For testing the implementation of a policy evaluator, those are still useful. But the thing we're testing isn't the evaluator — it's the agent, against the policy, evaluated by the evaluator. The evaluator's code is fixed and correct by construction (that's what "deterministic verdict" buys you). What varies is the traces the agent produces, and what we want to measure is whether our test traces exercised the policy thoroughly.
The policy itself isn't code in a conventional sense. It's a set of declarative constraints, usually with interacting applicability conditions, some with temporal ordering semantics, some with numeric boundaries. The analogue of a "line" or a "branch" in that representation isn't obvious. Specification testing has studied this for two decades; the answers are just distributed across literatures that don't converse.
Piece 1: specification automaton coverage (from CPS verification)
The most directly applicable prior work comes from cyber-physical systems. Bartocci et al. (2020) translate a signal temporal logic (STL) specification into a symbolic automaton and define coverage as the fraction of automaton states and transitions visited by a test suite. Cabrera Castillos et al. (2014) generalize the idea to coverage over automata derived from temporal property patterns — always, eventually, never, precedence, response.
What transfers. Agent policies include many sentences with the same shape as STL properties: "always verify identity before a refund," "eventually resolve the ticket," "never process a refund for a shipped order." Compiling each into a small automaton and measuring which states and transitions are exercised across a trace corpus gives a concrete, principled coverage number.
What doesn't. Agent policies are discrete, not continuous-signal. The boundary between "compliant" and "non-compliant" in a CPS setting is often a continuous surface; in an agent setting it's usually a discrete event. Most of the CPS coverage literature's machinery for signal robustness and boundary proximity has analogues in the agent case but hasn't been worked out.
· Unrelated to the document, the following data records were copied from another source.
-- ==== Sys2Proof/Machine/Ops.lean ====
section
/-! DEFINITION. The named operations over the pixel buffer, an instance's registers and draws, and the ONE way a fault
is raised (60_exceptions.md R232). There is no return from a fault (60_exceptions.md R243). -/

namespace Sys2Proof.Machine

open Sys2Proof

/-! ## The pixel buffer -/

/-- The byte the cells list for `a`, if they list it. -/
def cellAt (a : Nat) : List Host.Cell → Option Byte
  | [] => none
  | (x, v) :: rest => if x = a then some v else cellAt a rest

/-- The cells with `a` taken out of a rising list, or set to `v`. -/
def cellSet (a : Nat) (v : Option Byte) : List Host.Cell → List Host.Cell
  | [] => (v.map (Prod.mk a)).toList
  | (x, w) :: rest =>
    if a < x then (v.map (Prod.mk a)).toList ++ (x, w) :: rest
    else if a = x then (v.map (Prod.mk a)).toList ++ rest
    else (x, w) :: cellSet a v rest

/-- MemRead(a, 1) (20_memory.md R52): a byte, or none for undef. -/
def Memory.read (m : Memory) (a : Nat) : Option Byte :=
  match cellAt a m.cells with
  | some v => some v
  | none => fillByte m.fill

/-- MemWrite(a, 1, v) (20_memory.md R52). A cell that would equal what an unlisted byte reads as is not listed. -/
def Memory.write (m : Memory) (a : Nat) (v : Byte) : Memory :=
  { m with cells := cellSet a (if fillByte m.fill = some v then none else some v) m.cells }

/-- A new pixel buffer (43_strip_handle.md R174). -/
def Memory.fresh (fill : InitFill) : Memory := { fill := fill, cells := [] }

/-- The canonical form: addresses strictly rising, no cell equal to what an unlisted byte reads as. -/
abbrev Memory.wf (m : Memory) : Prop :=
  m.cells.Pairwise (fun x y => x.1 < y.1) ∧ ∀ c ∈ m.cells, fillByte m.fill ≠ some c.2

/-! ## A handle's derived quantities -/

/-- L, the length of the byte stream (10_state.md R24). -/
def Handle.len (h : Handle) : Nat := 3 * h.cfg.ledCount.toNat

/-- 8·L, the number of bits of a frame. -/
def Handle.bits (h : Handle) : Nat := 8 * h.len

/-- The free space of the symbol buffer (44_channel.md R210). -/
def Handle.free (h : Handle) : Nat := h.cfg.symBufCap.toNat - h.fifo.length

/-- The encoder back at the start of a frame: (Sending, 0, 0) (42_composite_encoder.md R146, R150). -/
def Handle.rewind (h : Handle) : Handle := { h with phase := .sending, bitCursor := 0, latchCursor := 0 }

/-! ## An instance -/

/-- INITED (10_state.md R22). -/
def Instance.inited (i : Instance) : Bool := i.handle.isSome

/-- A fault is recorded, so the instance is quiescent (60_exceptions.md R232). -/
def Instance.quiescent (i : Instance) : Bool := decide (i.fault ≠ 0)

/-- Sets the code's FAULT bit and nothing else (60_exceptions.md R232, effects 1 and 2). -/
def Instance.raise (i : Instance) (c : FaultCode) : Instance := { i with fault := i.fault ||| c.mask }

/-- The oldest value given ahead, else the free one. -/
def drawn {α : Type} (ahead : List α) (free : α) : α := ahead.headD free

/-- ALLOC_OK of the instance at index k (00_scope.md R11). -/
def Instance.allocOk (i : Instance) (k : Nat) : Bool := drawn i.draws.allocOk (Config.freeAllocOk k i.draws.taken)

/-- CHAN_ACCEPT (00_scope.md R11). -/
def Instance.chanAccept (i : Instance) (k : Nat) : Bool :=
  drawn i.draws.chanAccept (Config.freeChanAccept k i.draws.taken)

/-- CHAN_CAP in 0 .. free space (00_scope.md R11, 44_channel.md R210): the drawn natural's remainder (log 5). -/
def Instance.chanCap (i : Instance) (k : Nat) (h : Handle) : Nat :=
  drawn i.draws.chanCap (Config.freeChanCap k i.draws.taken) % (h.free + 1)

/-- STOP_K in 0 .. |FIFO| (00_scope.md R11): the drawn natural's remainder (log 5). -/
def Instance.stopK (i : Instance) (k : Nat) (h : Handle) : Nat :=
  drawn i.draws.stopK (Config.freeStopK k i.draws.taken) % (h.fifo.length + 1)

/-- The draws once ALLOC_OK is taken. -/
def Draws.pastAllocOk (d : Draws) : Draws := { d with allocOk := d.allocOk.tail, taken := d.taken + 1 }

/-- The draws once CHAN_ACCEPT is taken. -/
def Draws.pastChanAccept (d : Draws) : Draws := { d with chanAccept := d.chanAccept.tail, taken := d.taken + 1 }

/-- The draws once CHAN_CAP is taken. -/
def Draws.pastChanCap (d : Draws) : Draws := { d with chanCap := d.chanCap.tail, taken := d.taken + 1 }

/-- The draws once STOP_K is taken. -/
def Draws.pastStopK (d : Draws) : Draws := { d with stopK := d.stopK.tail, taken := d.taken + 1 }

/-! ## The system -/

/-- The index of the instance in focus (60_exceptions.md R250). -/
def State.slot (s : State) : Nat := s.before.length

/-- The instances in the order of their index. -/
def State.instances (s : State) : List Instance := s.before ++ s.inst :: s.after

/-- As many instances as the NUM_CHANNELS of the one in focus are initialised already (43_strip_handle.md R172). -/
def State.channelsFull (s : State) : Bool :=
  decide (s.inst.par.numChannels ≤ (s.instances.filter Instance.inited).length)

/-- The instance in focus after a step of its own. -/
def State.setInst (s : State) (i : Instance) : State := { s with inst := i }

/-- Writes the handle of the instance in focus. -/
def State.setHandle (s : State) (h : Option Handle) : State := s.setInst { s.inst with handle := h }

/-- Returns a result to the Host (30_encoding.md R83). -/
def State.answer (s : State) (r : Reply) : State := s.setInst { s.inst with replies := s.inst.replies ++ [r] }

/-- raise Fault(code) by a Host command (00_scope.md R13, 60_exceptions.md R232): the bit is set, the command returns
Faulted and has no other effect. -/
def State.raise (s : State) (c : FaultCode) : State := (s.setInst (s.inst.raise c)).answer .faulted

/-- The draws of the instance in focus, once one is taken. -/
def State.setDraws (s : State) (d : Draws) : State := s.setInst { s.inst with draws := d }

/-! ## The checks before a command's effect, in the order of 60_exceptions.md R240 -/

/-- A command to a quiescent instance returns Faulted and raises nothing further (60_exceptions.md R232, effect 4). -/
def State.ifAlive (s : State) (k : State) : State := if s.inst.quiescent then s.answer .faulted else k

/-- INITED is checked first (60_exceptions.md R236). -/
def State.ifInited (s : State) (k : Handle → State) : State :=
  s.ifAlive (match s.inst.handle with
    | none => s.raise .notInitialized
    | some h => k h)

/-- Then that no frame is in flight (60_exceptions.md R233, faults 3 to 7). -/
def State.ifIdle (s : State) (inFlight : FaultCode) (k : Handle → State) : State :=
  s.ifInited fun h => if h.txState = .idle then k h else s.raise inFlight

/-- A word the decoder calls Illegal (30_encoding.md R81). -/
def State.issueIllegal (s : State) : State := s.ifAlive (s.raise .illegalCommand)

end Sys2Proof.Machine
end

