-- ==== Sys2Proof/Machine/SubEncoders.lean ====
section
/-! DEFINITION. The Bit Encoder and the Latch Encoder (41_sub_encoders.md), internal functions of ENCODE. -/

namespace Sys2Proof.Machine

open Sys2Proof

/-- What a sub-encoder call gives: k, done, the Symbols emitted, and the handle with its cursor advanced. -/
structure SubResult where
  count   : Nat
  done    : Bool
  symbols : List Symbol
  handle  : Handle
  deriving DecidableEq, Repr

/-- The Symbol of a stream bit (41_sub_encoders.md R121). -/
def Handle.symbolFor (h : Handle) (bit : Bool) : Symbol := if bit then h.bit1 else h.bit0

/-- The Symbol of stream bit c, none where its byte is undef (20_memory.md R56, R64). -/
def Handle.symbolAt (h : Handle) (c : Nat) : Option Symbol :=
  (h.pb.read (byteOfBit c)).map fun b => h.symbolFor (bitOfByte c b)

/-- The Symbols of the k stream bits from c on, none if one of their bytes is undef (41_sub_encoders.md R120). -/
def Handle.emitBits (h : Handle) : Nat → Nat → Option (List Symbol)
  | 0, _ => some []
  | k + 1, c =>
    match h.symbolAt c with
    | none => none
    | some sym =>
      match h.emitBits k (c + 1) with
      | none => none
      | some rest => some (sym :: rest)

/-- BitEncode(cap) (41_sub_encoders.md R120 to R125), none where it raises UNINIT_PIXEL_READ. The loop of R120 runs
min(cap, 8·L − BIT_CURSOR) times (R122). -/
def bitEncode (cap : Nat) (h : Handle) : Option SubResult :=
  if cap = 0 then some { count := 0, done := false, symbols := [], handle := h }
  else
    let k := min cap (h.bits - h.bitCursor)
    match h.emitBits k h.bitCursor with
    | none => none
    | some syms =>
      some { count := k, done := decide (h.bitCursor + k = h.bits), symbols := syms,
             handle := { h with bitCursor := h.bitCursor + k } }

/-- LatchEncode(cap) (41_sub_encoders.md R126 to R129). -/
def latchEncode (cap : Nat) (h : Handle) : SubResult :=
  if h.latchCursor = 1 then { count := 0, done := true, symbols := [], handle := h }
  else if cap = 0 then { count := 0, done := false, symbols := [], handle := h }
  else { count := 1, done := true, symbols := [h.latch], handle := { h with latchCursor := 1 } }

end Sys2Proof.Machine
end

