/-- R70: where the four fields stand in a Symbol word, and its example. -/
def Obligations.SymbolWordPlacesItsFields : Prop :=
  (∀ s : Symbol, s.word.toNat =
    s.duration0.toNat + s.level0.toNat * 2 ^ 15 + s.duration1.toNat * 2 ^ 16 + s.level1.toNat * 2 ^ 31) ∧
  (Symbol.mk true 3 false 9).word = 0x00098003

/-- R71: every word is a Symbol, and none is two. -/
def Obligations.EveryWordIsOneSymbol : Prop :=
  (∀ w : U32, (Symbol.ofWord w).duration0.toNat = w.toNat % 2 ^ 15 ∧
    (Symbol.ofWord w).level0.toNat = w.toNat / 2 ^ 15 % 2 ∧
    (Symbol.ofWord w).duration1.toNat = w.toNat / 2 ^ 16 % 2 ^ 15 ∧
    (Symbol.ofWord w).level1.toNat = w.toNat / 2 ^ 31 ∧
    (Symbol.ofWord w).word = w) ∧
  ∀ s : Symbol, Symbol.ofWord s.word = s

/-- The result codes of R83 and the ENCODE result word of R84: RES and the 22 bits below it are zero, STATUS stands
above COUNT. -/
def Obligations.ResultCodesAndEncodeResultWord : Prop :=
  Reply.ok.res = 0x00 ∧ (∀ n st syms, (Reply.encoded n st syms).res = 0x00) ∧ Reply.indexOutOfRange.res = 0x01 ∧
  Reply.channelBusy.res = 0x02 ∧ (∀ c, (Reply.constructionError c).res = 0x03) ∧ Reply.faulted.res = 0xFF ∧
  (Reply.constructionError .timing).cause = some 1 ∧ (Reply.constructionError .config).cause = some 2 ∧
  (Reply.constructionError .alloc).cause = some 3 ∧
  ∀ count < 2 ^ 32,
    (encodeResultWord count .inProgress).toNat = count ∧
    (encodeResultWord count .bufferFull).toNat = 2 ^ 32 + count ∧
    (encodeResultWord count .frameComplete).toNat = 2 * 2 ^ 32 + count

/-- R85, R86: the nine mnemonics, how many operands each takes and what fits them; what is anything else is an assembly
error. Each of R85's seven assembles to its own command with its operands in their places; ABORT is STOP then RESET, and
CLEAR sets the pixels in order to black. -/
def Obligations.AssemblerRefusesWhatDoesNotFit : Prop :=
  (∀ leds m xs, (assemble leds ⟨m, xs⟩).isSome = true ↔
    match m with
    | .init => xs.length = 9 ∧ ∀ x ∈ xs, x < 2 ^ 32
    | .setPixel => ∃ index r g b, xs = [index, r, g, b] ∧ index < 2 ^ 32 ∧ r < 2 ^ 8 ∧ g < 2 ^ 8 ∧ b < 2 ^ 8
    | .encode => ∃ cap, xs = [cap] ∧ cap < 2 ^ 32
    | .deinit => xs = []
    | .transmit => xs = []
    | .stop => xs = []
    | .reset => xs = []
    | .clear => xs = []
    | .abort => xs = []) ∧
  (∀ leds (cfg : ConfigBlock), assemble leds
    ⟨.init, [cfg.signalPin.toNat, cfg.ledCount.toNat, cfg.tickResHz.toNat, cfg.bit0HighNs.toNat, cfg.bit0LowNs.toNat,
      cfg.bit1HighNs.toNat, cfg.bit1LowNs.toNat, cfg.latchLowNs.toNat, cfg.symBufCap.toNat]⟩ = some [.init cfg]) ∧
  (∀ leds, assemble leds ⟨.deinit, []⟩ = some [.deinit]) ∧
  (∀ leds (index : U32) (r g b : Byte),
    assemble leds ⟨.setPixel, [index.toNat, r.toNat, g.toNat, b.toNat]⟩ = some [.setPixel index r g b]) ∧
  (∀ leds, assemble leds ⟨.transmit, []⟩ = some [.transmit]) ∧
  (∀ leds, assemble leds ⟨.stop, []⟩ = some [.stop]) ∧
  (∀ leds, assemble leds ⟨.reset, []⟩ = some [.reset]) ∧
  (∀ leds (cap : U32), assemble leds ⟨.encode, [cap.toNat]⟩ = some [.encode cap]) ∧
  (∀ leds, assemble leds ⟨.abort, []⟩ = some [.stop, .reset]) ∧
  ∀ leds, ∃ is, assemble leds ⟨.clear, []⟩ = some is ∧ is.length = leds ∧
    ∀ k < leds, is[k]? = some (.setPixel (BitVec.ofNat 32 k) 0 0 0)
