theorem State.agentStep_chanEncode (hh : s.inst.handle = some h) :
    s.agentStep .chanEncode = s.setInst (s.inst.chanEncode h (s.inst.chanCap s.slot h)) := by
  simp only [State.agentStep, hh]

theorem Instance.chanEncode_of_some (he : encodeCall cap h = some e) :
    i.chanEncode h cap = { i with handle := some (h.afterCall e), draws := i.draws.pastChanCap } := by
  simp only [Instance.chanEncode, he]

/-- A call that reads an undef byte leaves its FAULT bit only (42_composite_encoder.md R147). -/
theorem Instance.chanEncode_of_none (hf : i.fault = 0) (he : encodeCall cap h = none) :
    i.chanEncode h cap = { i with fault := 0x100, draws := i.draws.pastChanCap } := by
  simp only [Instance.chanEncode, he, Instance.raise, hf]
  rfl

/-! ## CHAN_ENCODE and the handle -/

/-- What is still to be encoded is a matter of the encoder and the buffer, not of the channel. -/
theorem Handle.rest_setChannel (h : Handle) (tx : TxState) (fifo : List Symbol) :
    Handle.rest { h with txState := tx, fifo := fifo } = h.rest := rfl

/-- CHAN_ENCODE keeps the frame in flight (10_state.md R31). -/
theorem TxState.afterEncode_ne_idle {tx : TxState} (ht : tx = .encoding) (status : Status) :
    tx.afterEncode status ≠ .idle := by
  subst ht
  rw [TxState.afterEncode]
  split <;> nofun

/-- CHAN_ENCODE keeps R29: the call that makes the instance Draining has rewound the encoder. -/
theorem Handle.EncoderInv.afterCall (hi : h.EncoderInv) (ht : h.txState = .encoding)
    (he : encodeCall cap h = some e) : (h.afterCall e).EncoderInv := by
  obtain rfl := encodeCall_eq_encodeTable hi he
  obtain ⟨hle, hfull, hlatch, -, hsend, hled⟩ := encodeTable_encoderInv (cap := cap) hi (by simp [ht])
  refine ⟨hle, hfull, hlatch, fun hdrain => ?_, hsend, hled⟩
  have hdone : (encodeTable cap h).status = .frameComplete := by
    by_contra hmore
    simp [ht, TxState.afterEncode, hmore] at hdrain
  obtain ⟨-, hrewound⟩ := encodeTable_complete hdone
  exact ⟨congrArg Handle.phase hrewound, congrArg Handle.bitCursor hrewound⟩

/-- A call of no capacity leaves the handle as it is (42_composite_encoder.md R144). -/
theorem Handle.afterCall_of_no_capacity (he : encodeCall 0 h = some e) : h.afterCall e = h := by
  obtain rfl : _ = e := Option.some.inj he
  simp [Handle.afterCall, TxState.afterEncode]

/-- A call with capacity lowers the work left: each Symbol it moves to the queue counts twice before and once after
(42_composite_encoder.md R155). -/
theorem Handle.EncoderInv.afterCall_work (hi : h.EncoderInv) (ht : h.txState = .encoding)
    (he : encodeCall cap h = some e) (hcap : cap ≠ 0) : (h.afterCall e).work < h.work := by
  have hleft := hi.rest_length
  have hcount := encodeTable_count (cap := cap) hi
  obtain rfl := encodeCall_eq_encodeTable hi he
  by_cases hdone : (encodeTable cap h).status = .frameComplete
  · obtain ⟨hsyms, -⟩ := encodeTable_complete hdone
    simp only [Handle.work, ht, TxState.afterEncode, if_pos hdone, List.length_append, hsyms]
    omega
  · have hrest := congrArg List.length (encodeTable_rest hi hdone)
    rw [List.length_append, encodeTable_length] at hrest
    simp only [Handle.work, ht, TxState.afterEncode, if_neg hdone, List.length_append, encodeTable_length,
      Handle.rest_setChannel]
    omega

/-! ## The work left under the Line's steps -/

theorem Handle.work_of_fifo_cons {sym : Symbol} {rest : List Symbol} (ht : h.txState ≠ .idle)
    (hq : h.fifo = sym :: rest) : Handle.work { h with fifo := rest } < h.work := by
  rcases hx : h.txState with _ | _ | _
  · exact absurd hx ht
  · simp only [Handle.work, hx, hq, Handle.rest_setChannel, List.length_cons]
    omega
  · simp only [Handle.work, hx, hq, List.length_cons]
    omega

theorem Handle.work_of_drained (ht : h.txState = .draining) : Handle.work { h with txState := .idle } < h.work := by
  simp [Handle.work, ht]
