-- ==== Sys2Proof/Machine/Core.lean ====
section
/-! DEFINITION. The machine as the host sees it. -/

def Sys2Proof.core : Host.Core :=
  { State := Sys2Proof.Machine.State
    Fault := Sys2Proof.Machine.Fault
    Refusal := Sys2Proof.Machine.Refusal
    step := Sys2Proof.Machine.step
    reset := Sys2Proof.Machine.State.reset }
end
Piece 2: constrained combinatorial testing
The combinatorial-testing literature asks: if your system has many input parameters, each with a domain of possible values, which combinations need testing? The answer, from Kuhn and collaborators over roughly twenty years: most real-world bugs are triggered by interactions of at most six parameters, and often by pairwise or three-way interactions.
The practical metric is t-wise coverage: the fraction of all possible t-value combinations any test in the suite activates. Pairwise (t=2) is the default. Constrained combinatorial testing (Jin et al., 2021; Yang et al., 2026) extends this to handle real-world parameter dependencies — some value combinations are impossible and should be excluded from the denominator.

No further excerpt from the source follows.